How Fe(II)/2-Oxoglutarate Oxygenase Chooses Chlorination over Hydroxylation: Electric Field-Driven Ligand Exchange Governs C-Cl Formation.
Jaber Sathik Rifayee Simahudeen Bathir SB, Thomas Midhun George MG, Krishnan Anandhu A, Gupta Kritika K et al.
Non-heme Fe(II)/2-oxoglutarate (2OG)-dependent halogenases catalyze highly selective C-H halogenation. BesD is a non-heme Fe(II)/2OG halogenase that performs regio- and stereoselective chlorination of the l-lysine (l-Lys) substrate. Understanding the mechanism by which halogenation is favored over canonical hydroxylation is essential for guiding enzyme engineering efforts aimed at converting hydroxylases into halogenases. Here, we combine molecular dynamics (MD) and hybrid quantum mechanics/molecular mechanics (QM/MM) calculations to elucidate the origin of chlorination selectivity in BesD and variants derived from a homologous hydroxylase. Our results indicate that, although the initial inline Cl-Fe(III)-OH intermediate is inherently predisposed toward hydroxylation, it undergoes a two-step isomerization in which the -Cl and -OH ligands exchange coordination positions.

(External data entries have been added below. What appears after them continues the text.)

-- ==== Sys2Proof/Laws/PerInstr.lean ====
section
/-! SUPPORT. One lemma per operation: its words are the words of its own row of the opcode table
(spec/30_encoding.md R45, R52). -/

namespace Sys2Proof.Laws.Row

/-- The micro-operation numbers, in order. R52. -/
def primNames : List String :=
  ["SETDATA", "CLOCKON", "CLOCKOFF", "COMMIT", "READDATALINE", "START"] ++
  ["STOP", "READBIT", "ACKCHECK", "SENDBYTE", "READBYTE", "BUSBUSY"]

/-- The word of a well-formed operation is a word of the operation's row: for a request its size and direction select
the mnemonic, and only then is the word a request word; for an inner operation its number does. -/
def Statement (i : Instr) : Prop :=
  i.wf = true →
    match encode i with
    | .req w => i.isRequest = true ∧ (decodeReq w).mnemonic = i.mnemonic
    | .prim w => i.isRequest = false ∧ primNames[(primOp w).toNat]? = some i.mnemonic

theorem wrb (addr : SlaveAddr) (cmd data : Byte) : Statement (.wrb addr cmd data) := by
  simp [Statement, encode, decodeReq, Instr.mnemonic, Instr.isRequest]

theorem rdb (addr : SlaveAddr) (cmd data : Byte) : Statement (.rdb addr cmd data) := by
  simp [Statement, encode, decodeReq, Instr.mnemonic, Instr.isRequest]

theorem wrbd (addr : SlaveAddr) (cmd data : Byte) : Statement (.wrbd addr cmd data) := by
  simp [Statement, encode, decodeReq, Instr.mnemonic, Instr.isRequest, sizeByte, sizeByteData]

theorem rdbd (addr : SlaveAddr) (cmd data : Byte) : Statement (.rdbd addr cmd data) := by
  simp [Statement, encode, decodeReq, Instr.mnemonic, Instr.isRequest, sizeByte, sizeByteData]

theorem unsup (size : Byte) (dir : Dir) (addr : SlaveAddr) (cmd data : Byte) :
    Statement (.unsup size dir addr cmd data) := by
  intro h
  simp only [Instr.wf, Bool.and_eq_true, bne_iff_ne] at h
  simp [encode, decodeReq, Instr.mnemonic, Instr.isRequest, h.1, h.2]

theorem setdata (b : Bool) : Statement (.setdata b) := by cases b <;> exact fun _ => ⟨rfl, by decide⟩
theorem clockon : Statement .clockon := fun _ => ⟨rfl, by decide⟩
theorem clockoff : Statement .clockoff := fun _ => ⟨rfl, by decide⟩
theorem commit : Statement .commit := fun _ => ⟨rfl, by decide⟩
theorem readdataline : Statement .readdataline := fun _ => ⟨rfl, by decide⟩
theorem start : Statement .start := fun _ => ⟨rfl, by decide⟩
theorem stop : Statement .stop := fun _ => ⟨rfl, by decide⟩
theorem readbit : Statement .readbit := fun _ => ⟨rfl, by decide⟩
theorem ackcheck : Statement .ackcheck := fun _ => ⟨rfl, by decide⟩
theorem sendbyte (v : Byte) : Statement (.sendbyte v) := by
  intro _
  simp [encode, Instr.mnemonic, Instr.isRequest, primNames]
theorem readbyte : Statement .readbyte := fun _ => ⟨rfl, by decide⟩
theorem busbusy : Statement .busbusy := fun _ => ⟨rfl, by decide⟩

end Sys2Proof.Laws.Row
end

This rearrangement positions the chloride ligand trans to H207, where the protein's intrinsic electric field (IEF) enhances Fe-Cl bond polarization and promotes C-Cl bond formation, ultimately enabling the selective chlorination of l-Lys. Comparative analysis of the homologous hydroxylase and two halogenation-competent variants (Hydrox-3R and Chimera14) reveals halogenase-specific correlated motions between substituted second coordination sphere, long-range residues with the active-site, particularly the coordinated succinate, and the substrate. Notably, these collective motions mirror those observed in the native halogenase BesD. Furthermore, the Hydrox-3R and Chimera14 variants employ a two-step isomerization strategy analogous to that of BesD, enabling efficient chlorination through IEF alignment along the Fe-Cl bond. These results highlight the critical roles of collective correlated motions, the second coordination sphere, and long-range interactions, as well as enzyme-generated electric fields, in determining halogenation selectivity in non-heme Fe(II)/2OG-dependent oxygenases. Ultimately, halogenation is achieved not due to a new catalytic mechanism, but rather due to subtle electronic, geometric, and dynamic perturbations of a hydroxylase scaffold. These insights provide a mechanistic framework for engineering hydroxylases into halogenases with enhanced activity.